As all things (wrongly called) AI take the world’s biggest security event by storm, we round up of some of their most-touted use cases and applications
Okay, so there’s this ChatGPT thing layered on top of AI – well, not really, it seems even the practitioners responsible for some of the most impressive machine learning (ML) based products don’t always stick to the basic terminology of their fields of expertise…
At RSAC, the niceties of fundamental academic distinctions tend to give way to marketing and economic considerations, of course, and all of the rest of the supporting ecosystem is being built to secure AI/ML, implement it, and manage it – no small task.
To be able to answer questions like “what is love?”, GPT-like systems gather disparate data points from a large number of sources and combine them to be roughly useable. Here are a few of the applications that AI/ML folks here at RSAC seek to help:
- Is a job candidate legitimate, and telling the truth? Sorting through the mess that is social media and reconstructing a dossier that compares and contrasts the glowing self-review of a candidate is just not an option with time-strapped HR departments struggling to vet the droves of resumes hitting their inboxes. Shuffling off that pile to some ML thing can sort the wheat from the chaff and get something of a meaningfully vetted short list to a manager. Of course, we still have to wonder about the danger of bias in the ML model due to it having been fed biased input data to learn from, but this could be a useful, if imperfect, tool that’s still better than human-initiated text searches.
- Is your company’s development environment being infiltrated by bad actors through one of your third parties? There’s no practical way to keep a real time watch on all of your development tool chains for the one that gets hacked, potentially exposing you to all sorts of code issues, but maybe an ML reputation doo-dad can do that for you?
- Are deepfakes detectable, and how will you know if you’re seeing one? One of the startup pitch companies at RSAC began their pitch with a video of their CEO saying their company was terrible. The real CEO asked the audience if they could tell the difference, the answer was “barely, if at all”. So if the “CEO” asked someone for a wire transfer, even if you see the video and hear the audio, can it be trusted? ML hopes to help find out. But since CEOs tend to have a public presence, it’s easier to train your deep fakes from real audio and video clips, making it all that much better.
- What happens to privacy in an AI world? Italy has recently cracked down on ChatGPT use due to privacy issues. One of the startups here at RSAC offered a way to make data to and from ML models private by using some interesting coding techniques. That’s just one attempt at a much larger set of challenges that are inherent to a large language model forming the foundation for well-trained ML models that are meaningful enough to be useful.

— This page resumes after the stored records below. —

namespace Sys2Proof.Machine

/-- The key loaded in a slot (R256). -/
def State.keyOf (s : State) (slot : Nat) : Option (BitVec 512) := SMap.get? s.keys slot

/-- The sectors that n bytes from an address touch. -/
def sectorsOf (a n : Nat) : List Nat := (List.range ((a + n + 31) / 32 - a / 32)).map (a / 32 + ·)

/-- A sector lies in memory that is not in service: in S1 in the stacks of dies 1 to 3, and behind a CXL port that is not up (R17, R20, R378,
log 29). -/
def State.absent (s : State) (sec : Nat) : Bool :=
  (s.level != .s2 && decide (2 * 0xC00000000 ≤ 32 * sec) && decide (32 * sec < 0x6000000000)) ||
    (decide (0x1000000000000 ≤ 32 * sec) && (s.cxl[(32 * sec - 0x1000000000000) / 0x40000000000]?).any (· != .up))

/-- The bytes of a sector read true under a key slot: its memory is there, and nothing wrote it under another key (R17, R255, R256). -/
def State.sectorReadable (s : State) (slot sec : Nat) : Bool :=
  !s.absent sec && match SMap.get? s.sectorKey sec with
    | none => true
    | some k => s.keyOf slot == some k

/-- One byte at its home, unspecified under another key than the one it was written under (R217, R255). -/
def readByte (slot a : Nat) : M Nat := do
  let s ← get
  if s.sectorReadable slot (a / 32) then pure (s.mem.read a).toNat else freeBytes 1

/-- n bytes at their home under a key slot. -/
def readPA (slot a n : Nat) : M Nat := do
  let s ← get
  if (sectorsOf a n).all (s.sectorReadable slot) then pure (s.mem.readLE a n)
  else eachFold (List.range n) 0 fun v i => do
    let b ← readByte slot (a + i)
    pure (v + b * 2 ^ (8 * i))

/-- Take a sector under a key slot for a write: what it held under another key becomes unspecified (R255). -/
def claimSector (slot sec : Nat) : M Unit := do
  let s ← get
  match s.keyOf slot with
  | none => pure ()
  | some k =>
    if s.sectorReadable slot sec then
      set { s with sectorKey := SMap.put s.sectorKey sec k }
    else
      let v ← freeBytes 32
      modify fun s => { s with mem := s.mem.writeLE (32 * sec) v 32, sectorKey := SMap.put s.sectorKey sec k }

/-- What has been written into a sector of memory that is not in service is unspecified (log 29). -/
def loseAbsent (sec : Nat) : M Unit := do
  let s ← get
  if s.absent sec then do
    let v ← freeBytes 32
    modify fun s => { s with mem := s.mem.writeLE (32 * sec) v 32 }
  else pure ()

/-- Write the low n bytes of a number at their home under a key slot. -/
def writePA (slot a v n : Nat) : M Unit := do
  each (sectorsOf a n) (claimSector slot)
  modify fun s => { s with mem := s.mem.writeLE a v n }
  each (sectorsOf a n) loseAbsent

/-- A byte with the masked bits replaced (R145). -/
def maskByte (old val mask : Byte) : Byte := (old &&& ~~~mask) ||| (val &&& mask)

/-- The index of a byte of a local store. -/
def lsIndex (core off : Nat) : Nat := core * 2 ^ 20 + off

/-- Write one byte of a store at its home. A byte of a peer's memory has its home outside the device (log 17). -/
def writeStoreByte (slot : Nat) (b : StoreByte) : M Unit :=
  match b.loc with
  | .pa a => do
    claimSector slot (a / 32)
    modify fun s => { s with mem := s.mem.write a (maskByte (s.mem.read a) b.val b.mask) }
    loseAbsent (a / 32)
  | .ls c o => modify fun s => { s with ls := s.ls.write (lsIndex c o) (maskByte (s.ls.read (lsIndex c o)) b.val b.mask) }
  | .peer _ _ | .nowhere _ => pure ()

/-- Remove a sector from a core's L1 (R143). -/
def dropL1 (core sec : Nat) : M Unit := modCore core fun c => { c with l1 := SMap.del c.l1 sec }

/-- The cell in which a byte of a store lies, and its bits there. -/
def StoreByte.cell (b : StoreByte) : Option (Cell × Nat) :=
  match b.loc with
  | .pa a => some (.sector (a / 32), b.mask.toNat * 2 ^ (8 * (a % 32)))
  | .ls c o => some (.word (lsIndex c o / 8), b.mask.toNat * 2 ^ (8 * (o % 8)))
  | .peer _ _ | .nowhere _ => none

/-- The bits of a cell that some bytes write. -/
def cellBits (bytes : List StoreByte) (c : Cell) : Nat :=
  bytes.foldl (fun m b => match b.cell with | some (c', x) => if c' = c then m ||| x else m | none => m) 0

/-- Every bit of a cell. -/
def Cell.full : Cell → Nat
  | .sector _ => 2 ^ 256 - 1
  | .word _ => 2 ^ 64 - 1

/-- A sector of memory is poisoned, or a word of it that a slice holds is (R382). -/
def State.sectorPoisoned (s : State) (x : Nat) : Bool := s.poison.contains x || s.slicePoison.any fun w => w / 4 == x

- Are you building insecure code, within the context of an ever-changing threat landscape? Even if your tool chain isn’t compromised, there are still hosts of novel coding techniques that are proven insecure, especially as it relates to integrating with mashups of cloud properties you may have floating around. Fixing code with such insights driven by ML, as you go, might be critical to not deploying code with insecurity baked in.
In an environment where GPT consoles have been unceremoniously sprayed out to the masses with little oversight, and people see the power of the early models, it’s easy to imagine the fright and uncertainty over how creepy they can be. There is sure to be a backlash seeking to rein in the tech before it can do too much damage, but what exactly does that mean?
Powerful tools require powerful guards against going rogue, but it doesn’t necessarily mean they couldn’t be useful. There’s a moral imperative baked into technology somewhere, and it remains to be sorted out in this context. Meanwhile, I’ll head over to one of the consoles and ask “What is love?”